Background technology
The data show that International Union Against Cancer announces, the annual cancer mortality number in the whole world is higher than the dead patient's of acquired immune deficiency syndrome (AIDS), malaria and tuberculosis summation at present, the annual newly-increased cases of cancer 1,100 ten thousand in the whole world, the patient nearly 8,000,000 who dies from cancer.As not adopting an effective measure, to the year two thousand thirty, the annual newly-increased cases of cancer in the whole world will increase to 1,600 ten thousand, and the patient who dies from cancer will be increased to 1,150 ten thousand.Obviously rise in the past 20 years of the incidence rate of China's malignant tumor and mortality rate, in some main big cities of China, malignant tumor has occupied the first place in the dead cause of disease, has become the principal disease of harm people ' s health and life.The cancer morbidity of Sheng Gaoing makes researcher constantly seek new and effective anticancer lead compound day by day.
In order to break away from the synthetic blindness of cancer therapy drug, all be devoted to study the mechanism of action of various anticancer complexes and DNA both at home and abroad.The report of research anticancer complex and the DNA mechanism of action is a lot, and past attempts is used biochemical means more, is colony's cell after the homogenate but biochemical means study, can not keep the living cells state, and can not study at individual cells according to the heterogeneity of cell; Use the fluorescence means in recent years mostly, select for use some fluorescence molecule as probe, the mechanism of action of coming researching DNA and micromolecule and medicine by the change in fluorescence of probe mark molecule, thus inquire into pathogenesis and screening and the new high-efficiency low-toxicity medicine of design.Research report is arranged at present: the anticarcinogen amycin has red autofluorescence under the suitableeest green exciting light, can observe this medicine whereby in intracellular distribution and follow the trail of the dynamic process that it is taken in, discharges.As seen, a kind of chemical compound with fluorescence, self can have the cell marking recognition function.

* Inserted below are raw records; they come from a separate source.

/-- Read a slot as a crown vouches for it: a slot of the crown's tail whose GCM tag is not its tag-table entry is invalid
(R255). -/
def State.readUnder (s : State) (c : List Byte) (tags : List (Nat × Nat × List Byte)) (v : Nat) : Option SlotRead :=
  match s.readSlot v, s.bandAt (vlocBlk v) with
  | some r, some b =>
    let x := s.img.slotIndex b v
    if logLe (crCut c).1 (crCut c).2 b.bseq x ∧ !logLe (crEnd c).1 (crEnd c).2 b.bseq x then
      if tagAt tags b.bseq x = some r.tag then some r else none
    else some r
  | _, _ => none

/-- The locations that a slot of 512 locations names, with their places; none where it cannot be used. -/
def State.readVlocs (s : State) (c : List Byte) (tags : List (Nat × Nat × List Byte)) (ty v : Nat) : Option (List (Nat × Nat)) :=
  match s.readUnder c tags v with
  | some r => if r.ty = ty then
      some (((List.range 512).map fun i => (i, leAt r.plain (8 * i) 8)).filter fun x => x.2 < 2 ^ 38) else none
  | none => none

/-- The checkpoint tree of a crown: directory pieces and map pieces with their numbers and locations (R247). -/
def State.treeOf (s : State) (c : List Byte) : Option (List (Nat × Nat) × List (Nat × Nat)) :=
  let tags := s.tagsOf c
  if 2 ^ 38 ≤ crRoot c then some ([], [])
  else match s.readVlocs c tags 5 (crRoot c) with
    | none => none
    | some ds =>
      let ps := ds.map fun d => (s.readVlocs c tags 4 d.2).map fun l => l.map fun x => (512 * d.1 + x.1, x.2)
      if ps.all Option.isSome then
        let pieces := ps.flatMap fun o => o.getD []
        if pieces.all fun p => (match s.readUnder c tags p.2 with | some r => r.ty = 3 && r.key = p.1 | none => false) then
          some (ds, pieces)
        else none
      else none

/-- A crown is usable (R254). -/
def State.crownUsable (s : State) (c : List Byte) : Bool :=
  decide (sha256 ((s.tagsOf c).flatMap fun t => t.2.2) = (c.drop 88).take 32) && (s.treeOf c).isSome

/-- The erase blocks that a crown names through its tree, its tail, its tag tables and its notes (R258). -/
def State.crownRefOf (s : State) (c : List Byte) : CrownRef :=
  let t := (s.treeOf c).getD ([], [])
  let low := if logLe (crCut c).1 (crCut c).2 (crStart c).1 (crStart c).2 then crCut c else crStart c
  ⟨crEpoch c, ((if crRoot c < 2 ^ 38 then [vlocBlk (crRoot c)] else []) ++ (t.1.map fun x => vlocBlk x.2)
    ++ (t.2.map fun x => vlocBlk x.2) ++ ((s.logSlots low (crEnd c)).map fun x => vlocBlk x.2.2)
    ++ (crNotes c).flatMap fun n => vlocBlk n :: ((s.readVlocs c (s.tagsOf c) 8 n).getD []).map fun x => vlocBlk x.2).eraseDups⟩

/-- A slot was written after the crown (R269). -/
def State.tailLost (s : State) (c : List Byte) : Bool :=
  let used := fun (b : Band) (r : Nat) => (s.slotsOf b).any fun x => x.1 / max 1 (s.img.rowSlots b) = r
  (s.vlt.bands.any fun b => decide (crEpoch c < b.epoch) && used b 0)
    || match s.band (crEnd c).1 with
      | some b => let r := cdiv (crEnd c).2 (s.img.rowSlots b); decide (r < s.img.bandRows) && used b r
      | none => false

/-- The remap table that 32 bytes spell, the ranks that they say are retired, and the calibrated values in a list of bytes from an
offset (R134, R159). -/
def remapOf (l : List Byte) : Store (Option Nat) :=
  (List.range 32).filterMap fun n => let k := leAt l n 1 / 8; if k = n then none else some (n, some k)
def retiredOf (l : List Byte) : Nat := ((List.range 32).filter fun n => leAt l n 1 % 8 = 5).foldl setBit 0
def calOf (l : List Byte) (off : Nat) : Store Nat := (List.range 8).foldl (fun m k => Store.put 0 m k (leAt l (off + 4 * k) 4)) []

/-- Take a remap table and calibrated values into use. -/
def State.putFigures (s : State) (remap : List Byte) (cal : Store Nat) : State :=
  ((s.updCch fun x => { x with remap := remapOf remap, retired := retiredOf remap }).updLdg fun x => { x with cal := cal }).layRanks

/-- The remap table and the calibrated values of configuration flash, where it holds them (R134, R159). -/
def State.loadCell (s : State) : State :=
  match s.cell 4 with
  | some l => s.putFigures ((l.payload.drop 8).take 32) (calOf l.payload 40)
  | none => s

/-- The remap table and the calibrated values of a crown, or of the newer flash copy (R134, R159). -/
def State.loadFigures (s : State) (c : List Byte) : State :=
  match s.cell 4 with
  | some l => if crBeat c < leAt l.payload 0 8 then s.loadCell else s.putFigures ((c.drop 224).take 32) (calOf c 192)
  | none => s.putFigures ((c.drop 224).take 32) (calOf c 192)

/-- The horizons and stamps of a crown (R104), and the last class M sequence applied. -/
def State.loadHorizons (s : State) (c : List Byte) : State :=
  let h := fun (i : Nat) => leAt c (40 + 8 * i) 8
  let s1 := (s.setLhz .pa (h 0)).setLhz .pb (h 3)
  let s2 := (s1.set64 (PQ_MHZ_LO_HZ 0) (PQ_MHZ_HI_HZ 0) (h 1)).set64 (PQ_MHZ_LO_HZ 1) (PQ_MHZ_HI_HZ 1) (h 4)
  (s2.updPq fun q => { q with lastStamp := ⟨h 2, h 5⟩, pend := ⟨[], []⟩ }).setB PQ_STATUS_HZ_FROZEN false |>.updDrn fun d => { d with lastM := leAt c 176 6 }

/-- The controller restores from a crown (R268, R269). -/
def State.takeCrown (s : State) (c : List Byte) (refs : List CrownRef) (result : Nat) : State :=
  let lost := s.tailLost c
  let t := (s.treeOf c).getD ([], [])
  let s1 := (s.loadFigures c).loadHorizons c
  let s2 := ((s1.set VLT_RST_STATUS_RESULT result).set VLT_RST_STATUS_CFLAGS (crFlags c)).set64 VLT_RST_EPOCH_LO_EPOCH
    VLT_RST_EPOCH_HI_EPOCH (crEpoch c)
  let s3 := (s2.setB VLT_RST_STATUS_LOST_TAIL (lost || result = 2)).updRst fun r => { r with crown := c, empty := false }
  let s4 := s3.updVlt fun v => { v with
    crowns := refs, newBlocks := [], prevEpoch := crEpoch c, crownBeat := crBeat c, root := crRoot c, cutB := (crCut c).1, cutI := (crCut c).2,
    tree := t.2.foldl (fun m x => Store.put 0 m x.1 (x.2 + 1)) [], dirs := t.1.foldl (fun m x => Store.put 0 m x.1 (x.2 + 1)) [] }
  if lost then s4.event 0x0716 0 else s4

/-- No usable crown (R270). -/
def State.noCrown (s : State) : State :=
  ((s.set VLT_RST_STATUS_RESULT 3).updMbx fun m => { m with dirtyCount := m.dirtyCount + 1 }).event 0x0712 (srcCause 2)

/-- The ring search over the counted modules, and the choice of the crown (R263, R267 to R270). -/
def State.crownSearch (s : State) : State :=
  let mods := modsOf (s.get VLT_MODS_COUNTED)
  let pages := mods.map fun m => (m, s.ringPages m)
  let magic := (pages.flatMap fun p => p.2.map Prod.snd).filter crownMagic
  let top := magic.foldl (fun n c => max n (crEpoch c)) 0
  let nextPos := fun (l : List (Nat × List Byte)) =>
    (l.foldl (fun (a : Nat × Nat) p => if a.1 ≤ crEpoch p.2 + 1 ∧ crownMagic p.2 then (crEpoch p.2 + 1, p.1 + 1) else a) (0, 0)).2
  let s1 := (s.loadCell.pageScan.updVlt fun v => { v with
    maxEpoch := top, root := noVloc, tree := [], dirs := [], ring := pages.foldl (fun m p => Store.put 0 m p.1 (nextPos p.2)) [] }).updRst
      fun r => { r with scanned := true, crown := [], mapped := false, noted := false }
  if magic.isEmpty then s1.setB VLT_STATUS_BLANK true
  else match s1.candidates with
    | [] => s1.noCrown
    | c :: rest =>
      let refs := (c :: rest.take 1).map s1.crownRefOf
      if s1.crownUsable c then s1.takeCrown c refs 1
      else match rest with
        | d :: _ => if s1.crownUsable d then (s1.takeCrown d refs 2).event 0x0711 0 else s1.noCrown
        | [] => s1.noCrown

In sum, study a kind of chemical compound that had not only had fluorescence but also had active anticancer, can and observe this chemical compound in intracellular distribution and follow the trail of its dynamic process of taking in, discharging convenient way is provided to the mechanism of action of this chemical compound of further research and DNA, will have far reaching significance the research and development paces of thoroughly breaking away from synthetic blindness of cancer therapy drug and quickening PTS.
Summary of the invention
The purpose of this invention is to provide a kind of chemical compound and preparation and application with fluorescence and active anticancer.
Chemical compound with fluorescence and active anticancer provided by the invention, its chemical name is: 1,3-diphenyl-4-pyrazoles formaldehyde isoniazid that contracts, its chemical structural formula is:
The preparation method of described chemical compound with fluorescence and active anticancer is as follows: with 1,3-diphenyl-4-pyrazoles formaldehyde is dissolved in a certain amount of dehydrated alcohol, and the concentration that makes solution is 0.1~0.2mol/L; Add the glacial acetic acid of isoniazid and catalytic amount, make isoniazid and 1, the mol ratio of 3-diphenyl-4-pyrazoles formaldehyde is (1.1~1.2): 1; Be heated to backflow while stirring; Back flow reaction 2~8 hours is to TLC (V
Ethyl acetate: V
Petroleum ether=1: 1) detection reaction is finished; Naturally cool to room temperature, filter,, promptly get object gained crude product ethyl alcohol recrystallization.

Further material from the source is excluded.